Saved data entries
————

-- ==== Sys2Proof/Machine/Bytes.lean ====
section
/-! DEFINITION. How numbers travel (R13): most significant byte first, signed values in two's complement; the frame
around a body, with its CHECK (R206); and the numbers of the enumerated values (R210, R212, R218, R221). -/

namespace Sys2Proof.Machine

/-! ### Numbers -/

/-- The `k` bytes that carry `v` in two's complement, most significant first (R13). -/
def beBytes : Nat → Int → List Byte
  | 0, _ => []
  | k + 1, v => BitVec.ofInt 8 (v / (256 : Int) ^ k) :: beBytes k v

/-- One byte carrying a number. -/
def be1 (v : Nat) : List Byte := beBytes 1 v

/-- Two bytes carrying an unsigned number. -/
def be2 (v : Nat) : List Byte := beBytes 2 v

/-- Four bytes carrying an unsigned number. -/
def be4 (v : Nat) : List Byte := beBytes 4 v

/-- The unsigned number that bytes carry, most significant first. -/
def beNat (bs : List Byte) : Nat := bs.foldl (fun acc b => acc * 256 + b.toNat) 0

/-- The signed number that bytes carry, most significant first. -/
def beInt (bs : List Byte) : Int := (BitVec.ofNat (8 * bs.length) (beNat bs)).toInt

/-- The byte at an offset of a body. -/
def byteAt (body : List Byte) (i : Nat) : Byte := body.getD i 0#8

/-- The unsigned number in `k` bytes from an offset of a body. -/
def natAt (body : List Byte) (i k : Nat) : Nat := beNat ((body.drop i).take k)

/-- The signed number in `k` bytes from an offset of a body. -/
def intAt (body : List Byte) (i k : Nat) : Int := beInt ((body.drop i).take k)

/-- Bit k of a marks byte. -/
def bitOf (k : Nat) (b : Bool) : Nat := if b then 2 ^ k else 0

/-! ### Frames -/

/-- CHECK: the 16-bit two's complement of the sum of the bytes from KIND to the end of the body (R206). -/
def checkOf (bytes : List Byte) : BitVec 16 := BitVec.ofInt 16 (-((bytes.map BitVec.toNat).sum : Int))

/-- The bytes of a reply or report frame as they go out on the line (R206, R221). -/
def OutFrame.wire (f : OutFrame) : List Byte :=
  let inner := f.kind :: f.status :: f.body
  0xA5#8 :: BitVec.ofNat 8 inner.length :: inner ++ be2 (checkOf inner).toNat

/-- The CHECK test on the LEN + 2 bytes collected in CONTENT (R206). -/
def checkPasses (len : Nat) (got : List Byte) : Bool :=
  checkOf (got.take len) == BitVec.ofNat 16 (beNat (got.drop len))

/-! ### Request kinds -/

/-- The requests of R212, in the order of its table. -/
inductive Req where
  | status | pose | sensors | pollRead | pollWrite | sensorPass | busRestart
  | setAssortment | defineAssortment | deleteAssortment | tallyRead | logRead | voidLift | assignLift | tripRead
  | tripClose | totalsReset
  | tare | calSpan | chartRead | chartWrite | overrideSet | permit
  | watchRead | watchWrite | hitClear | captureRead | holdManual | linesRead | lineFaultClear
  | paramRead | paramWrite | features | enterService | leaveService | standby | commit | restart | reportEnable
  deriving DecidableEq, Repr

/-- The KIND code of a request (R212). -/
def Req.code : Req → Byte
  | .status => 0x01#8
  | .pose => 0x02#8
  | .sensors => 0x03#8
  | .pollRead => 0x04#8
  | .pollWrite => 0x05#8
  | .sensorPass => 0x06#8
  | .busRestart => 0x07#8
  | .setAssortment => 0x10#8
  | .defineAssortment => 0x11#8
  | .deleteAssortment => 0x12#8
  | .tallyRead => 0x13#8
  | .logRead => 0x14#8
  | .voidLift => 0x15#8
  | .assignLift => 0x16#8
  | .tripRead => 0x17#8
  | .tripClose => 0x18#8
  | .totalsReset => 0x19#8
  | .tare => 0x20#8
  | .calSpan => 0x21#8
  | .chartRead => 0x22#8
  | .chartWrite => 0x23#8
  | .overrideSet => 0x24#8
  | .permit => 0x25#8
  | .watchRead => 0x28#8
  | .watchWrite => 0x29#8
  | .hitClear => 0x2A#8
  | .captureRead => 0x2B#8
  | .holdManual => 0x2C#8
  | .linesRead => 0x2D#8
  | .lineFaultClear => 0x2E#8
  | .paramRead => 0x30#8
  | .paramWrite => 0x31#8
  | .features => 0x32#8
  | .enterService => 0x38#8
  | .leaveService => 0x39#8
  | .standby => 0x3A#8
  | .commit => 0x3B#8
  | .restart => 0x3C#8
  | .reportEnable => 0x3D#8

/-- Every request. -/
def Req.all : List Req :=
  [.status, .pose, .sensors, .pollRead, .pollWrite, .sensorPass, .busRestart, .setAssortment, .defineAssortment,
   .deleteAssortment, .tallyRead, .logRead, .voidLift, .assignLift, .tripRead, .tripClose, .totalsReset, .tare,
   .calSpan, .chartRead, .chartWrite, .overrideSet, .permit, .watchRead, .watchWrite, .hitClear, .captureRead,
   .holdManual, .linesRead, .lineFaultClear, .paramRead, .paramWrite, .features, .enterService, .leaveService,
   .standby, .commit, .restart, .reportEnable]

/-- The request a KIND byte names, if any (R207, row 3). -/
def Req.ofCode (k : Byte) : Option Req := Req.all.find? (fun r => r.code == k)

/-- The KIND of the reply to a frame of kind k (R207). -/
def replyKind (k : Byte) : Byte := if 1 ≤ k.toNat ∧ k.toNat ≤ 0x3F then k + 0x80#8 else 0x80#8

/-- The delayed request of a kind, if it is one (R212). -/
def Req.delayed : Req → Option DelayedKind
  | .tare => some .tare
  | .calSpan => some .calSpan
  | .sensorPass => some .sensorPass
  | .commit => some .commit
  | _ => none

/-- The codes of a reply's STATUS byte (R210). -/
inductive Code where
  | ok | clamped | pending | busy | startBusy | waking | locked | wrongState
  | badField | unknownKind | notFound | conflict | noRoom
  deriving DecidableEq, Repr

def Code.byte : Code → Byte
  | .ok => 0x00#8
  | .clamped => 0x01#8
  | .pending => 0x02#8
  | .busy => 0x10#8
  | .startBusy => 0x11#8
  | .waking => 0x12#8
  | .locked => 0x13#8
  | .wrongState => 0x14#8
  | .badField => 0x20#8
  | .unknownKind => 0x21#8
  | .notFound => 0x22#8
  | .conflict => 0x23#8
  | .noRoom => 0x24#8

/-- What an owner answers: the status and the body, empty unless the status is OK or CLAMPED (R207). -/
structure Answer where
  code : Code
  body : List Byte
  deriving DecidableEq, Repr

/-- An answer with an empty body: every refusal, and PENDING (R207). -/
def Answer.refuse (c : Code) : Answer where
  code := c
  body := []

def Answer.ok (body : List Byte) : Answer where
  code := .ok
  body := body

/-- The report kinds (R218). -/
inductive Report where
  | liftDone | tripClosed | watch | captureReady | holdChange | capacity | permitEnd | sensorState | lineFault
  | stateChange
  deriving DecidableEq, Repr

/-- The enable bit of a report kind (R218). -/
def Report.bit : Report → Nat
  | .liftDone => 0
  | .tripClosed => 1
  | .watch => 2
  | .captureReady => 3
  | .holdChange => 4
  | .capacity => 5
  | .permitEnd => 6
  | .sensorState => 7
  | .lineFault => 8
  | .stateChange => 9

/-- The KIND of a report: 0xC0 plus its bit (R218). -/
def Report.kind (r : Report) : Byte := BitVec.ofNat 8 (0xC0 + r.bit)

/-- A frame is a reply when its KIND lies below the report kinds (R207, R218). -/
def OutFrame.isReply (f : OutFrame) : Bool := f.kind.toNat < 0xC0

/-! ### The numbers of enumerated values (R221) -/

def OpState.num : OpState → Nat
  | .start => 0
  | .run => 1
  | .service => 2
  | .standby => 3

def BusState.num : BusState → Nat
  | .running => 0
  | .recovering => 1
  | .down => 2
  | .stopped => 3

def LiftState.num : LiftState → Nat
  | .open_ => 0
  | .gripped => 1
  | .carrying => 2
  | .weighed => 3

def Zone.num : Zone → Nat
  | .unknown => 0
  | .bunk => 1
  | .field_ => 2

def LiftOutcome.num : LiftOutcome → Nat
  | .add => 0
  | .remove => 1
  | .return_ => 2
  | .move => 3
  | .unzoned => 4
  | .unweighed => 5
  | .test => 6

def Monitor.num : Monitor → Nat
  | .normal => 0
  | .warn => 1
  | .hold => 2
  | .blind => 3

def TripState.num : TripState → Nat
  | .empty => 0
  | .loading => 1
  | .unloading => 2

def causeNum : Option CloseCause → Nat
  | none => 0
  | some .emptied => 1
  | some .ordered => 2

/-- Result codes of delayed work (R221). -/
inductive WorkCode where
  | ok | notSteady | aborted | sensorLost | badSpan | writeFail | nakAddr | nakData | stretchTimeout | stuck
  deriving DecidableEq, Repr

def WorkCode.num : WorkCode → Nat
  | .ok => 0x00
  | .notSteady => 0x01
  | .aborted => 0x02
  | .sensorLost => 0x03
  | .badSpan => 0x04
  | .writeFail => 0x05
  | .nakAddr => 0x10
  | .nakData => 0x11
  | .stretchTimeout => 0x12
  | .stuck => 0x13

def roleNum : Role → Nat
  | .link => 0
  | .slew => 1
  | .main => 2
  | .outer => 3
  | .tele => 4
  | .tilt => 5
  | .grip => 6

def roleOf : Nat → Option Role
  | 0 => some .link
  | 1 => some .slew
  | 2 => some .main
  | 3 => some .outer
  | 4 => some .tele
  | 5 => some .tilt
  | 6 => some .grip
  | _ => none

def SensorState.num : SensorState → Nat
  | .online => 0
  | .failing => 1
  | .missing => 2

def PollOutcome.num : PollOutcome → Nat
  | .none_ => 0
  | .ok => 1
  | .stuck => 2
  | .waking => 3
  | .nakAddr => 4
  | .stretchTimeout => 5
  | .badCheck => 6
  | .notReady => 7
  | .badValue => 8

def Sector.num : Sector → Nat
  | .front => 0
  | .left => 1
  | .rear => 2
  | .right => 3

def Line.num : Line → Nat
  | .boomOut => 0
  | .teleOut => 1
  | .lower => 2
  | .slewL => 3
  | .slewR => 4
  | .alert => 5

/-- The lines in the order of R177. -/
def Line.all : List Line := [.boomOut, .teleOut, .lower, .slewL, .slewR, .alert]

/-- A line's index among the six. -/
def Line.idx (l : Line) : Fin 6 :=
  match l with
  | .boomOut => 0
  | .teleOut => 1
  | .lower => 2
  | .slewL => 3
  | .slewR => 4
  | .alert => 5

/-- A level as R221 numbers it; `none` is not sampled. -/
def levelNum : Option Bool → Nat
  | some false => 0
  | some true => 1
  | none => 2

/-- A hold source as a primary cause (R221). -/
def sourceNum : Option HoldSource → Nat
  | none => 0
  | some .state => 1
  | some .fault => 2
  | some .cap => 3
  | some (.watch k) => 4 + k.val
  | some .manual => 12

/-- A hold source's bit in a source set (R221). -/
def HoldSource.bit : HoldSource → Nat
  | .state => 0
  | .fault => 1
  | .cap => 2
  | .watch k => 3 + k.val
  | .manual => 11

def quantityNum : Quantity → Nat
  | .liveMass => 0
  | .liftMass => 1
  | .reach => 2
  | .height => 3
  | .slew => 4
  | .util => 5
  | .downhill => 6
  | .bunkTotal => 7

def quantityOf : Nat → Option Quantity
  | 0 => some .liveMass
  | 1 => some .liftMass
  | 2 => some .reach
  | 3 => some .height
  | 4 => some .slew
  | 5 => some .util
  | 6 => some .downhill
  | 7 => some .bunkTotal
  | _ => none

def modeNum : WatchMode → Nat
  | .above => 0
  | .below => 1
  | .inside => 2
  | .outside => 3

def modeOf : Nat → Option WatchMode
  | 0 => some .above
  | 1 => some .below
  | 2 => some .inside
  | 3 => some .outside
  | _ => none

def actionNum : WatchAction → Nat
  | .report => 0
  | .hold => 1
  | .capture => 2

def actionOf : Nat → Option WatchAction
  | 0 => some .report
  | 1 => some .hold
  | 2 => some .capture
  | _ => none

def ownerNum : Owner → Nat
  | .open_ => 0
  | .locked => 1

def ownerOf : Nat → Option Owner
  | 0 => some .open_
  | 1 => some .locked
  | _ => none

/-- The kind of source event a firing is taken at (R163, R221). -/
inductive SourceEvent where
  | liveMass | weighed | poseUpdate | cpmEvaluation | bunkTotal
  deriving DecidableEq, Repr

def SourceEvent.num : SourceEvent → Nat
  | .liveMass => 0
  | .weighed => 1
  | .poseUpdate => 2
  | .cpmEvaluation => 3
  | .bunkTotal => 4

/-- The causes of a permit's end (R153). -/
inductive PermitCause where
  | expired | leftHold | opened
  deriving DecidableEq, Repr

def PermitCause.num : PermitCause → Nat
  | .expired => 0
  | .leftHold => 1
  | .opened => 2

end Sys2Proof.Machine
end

————

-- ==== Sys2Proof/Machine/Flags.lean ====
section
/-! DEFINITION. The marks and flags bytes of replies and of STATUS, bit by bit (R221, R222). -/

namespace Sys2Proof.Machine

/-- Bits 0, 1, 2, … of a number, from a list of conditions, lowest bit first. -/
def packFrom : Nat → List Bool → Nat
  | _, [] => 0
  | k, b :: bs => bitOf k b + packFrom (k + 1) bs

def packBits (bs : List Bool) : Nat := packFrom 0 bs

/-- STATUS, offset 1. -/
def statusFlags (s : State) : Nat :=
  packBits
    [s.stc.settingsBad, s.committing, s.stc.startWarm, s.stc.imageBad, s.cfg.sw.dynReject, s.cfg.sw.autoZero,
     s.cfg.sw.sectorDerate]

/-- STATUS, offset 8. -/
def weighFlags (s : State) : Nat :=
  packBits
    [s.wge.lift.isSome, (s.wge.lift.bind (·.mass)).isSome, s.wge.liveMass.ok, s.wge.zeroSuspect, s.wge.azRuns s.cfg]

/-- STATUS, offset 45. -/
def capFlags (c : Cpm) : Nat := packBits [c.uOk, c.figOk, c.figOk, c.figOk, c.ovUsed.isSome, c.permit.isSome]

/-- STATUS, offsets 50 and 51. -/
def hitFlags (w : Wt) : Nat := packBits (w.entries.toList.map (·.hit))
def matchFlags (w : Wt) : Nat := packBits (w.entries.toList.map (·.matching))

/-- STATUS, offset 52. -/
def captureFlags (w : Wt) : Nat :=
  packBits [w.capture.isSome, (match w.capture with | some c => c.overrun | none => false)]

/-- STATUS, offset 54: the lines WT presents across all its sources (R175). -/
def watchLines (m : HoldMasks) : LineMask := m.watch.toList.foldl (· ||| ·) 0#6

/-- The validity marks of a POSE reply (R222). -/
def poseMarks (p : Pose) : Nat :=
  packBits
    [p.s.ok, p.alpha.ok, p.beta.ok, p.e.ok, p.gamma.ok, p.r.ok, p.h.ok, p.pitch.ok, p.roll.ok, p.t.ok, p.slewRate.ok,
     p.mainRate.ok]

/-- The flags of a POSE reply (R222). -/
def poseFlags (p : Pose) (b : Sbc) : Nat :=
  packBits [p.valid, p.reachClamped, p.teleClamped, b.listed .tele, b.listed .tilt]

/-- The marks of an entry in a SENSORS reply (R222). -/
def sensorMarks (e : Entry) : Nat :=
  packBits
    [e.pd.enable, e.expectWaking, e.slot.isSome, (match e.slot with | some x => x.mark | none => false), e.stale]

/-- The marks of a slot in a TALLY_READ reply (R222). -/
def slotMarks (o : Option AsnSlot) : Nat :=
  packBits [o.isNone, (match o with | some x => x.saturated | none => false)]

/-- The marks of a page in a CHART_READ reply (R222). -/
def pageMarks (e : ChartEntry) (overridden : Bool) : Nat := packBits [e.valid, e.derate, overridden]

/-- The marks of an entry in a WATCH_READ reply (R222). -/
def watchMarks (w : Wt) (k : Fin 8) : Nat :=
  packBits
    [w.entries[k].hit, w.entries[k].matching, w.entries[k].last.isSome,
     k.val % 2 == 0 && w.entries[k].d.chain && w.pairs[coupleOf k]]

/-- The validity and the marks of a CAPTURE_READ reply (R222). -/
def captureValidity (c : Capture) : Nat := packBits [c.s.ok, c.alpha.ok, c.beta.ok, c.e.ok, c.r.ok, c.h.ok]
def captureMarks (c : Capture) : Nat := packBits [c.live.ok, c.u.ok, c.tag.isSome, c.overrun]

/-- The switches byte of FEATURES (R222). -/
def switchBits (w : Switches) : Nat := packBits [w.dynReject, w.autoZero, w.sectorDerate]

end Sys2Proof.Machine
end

————

▸ ACTIVITY: I'd like the lines above from the one with "def checkPasses (len" up to and including the one with "sensorPass | busRestart" copied exactly, with no other lines.

▸ RESPONSE TO THIS TASK:
def checkPasses (len : Nat) (got : List Byte) : Bool :=
  checkOf (got.take len) == BitVec.ofNat 16 (beNat (got.drop len))

/-! ### Request kinds -/

/-- The requests of R212, in the order of its table. -/
inductive Req where
  | status | pose | sensors | pollRead | pollWrite | sensorPass | busRestart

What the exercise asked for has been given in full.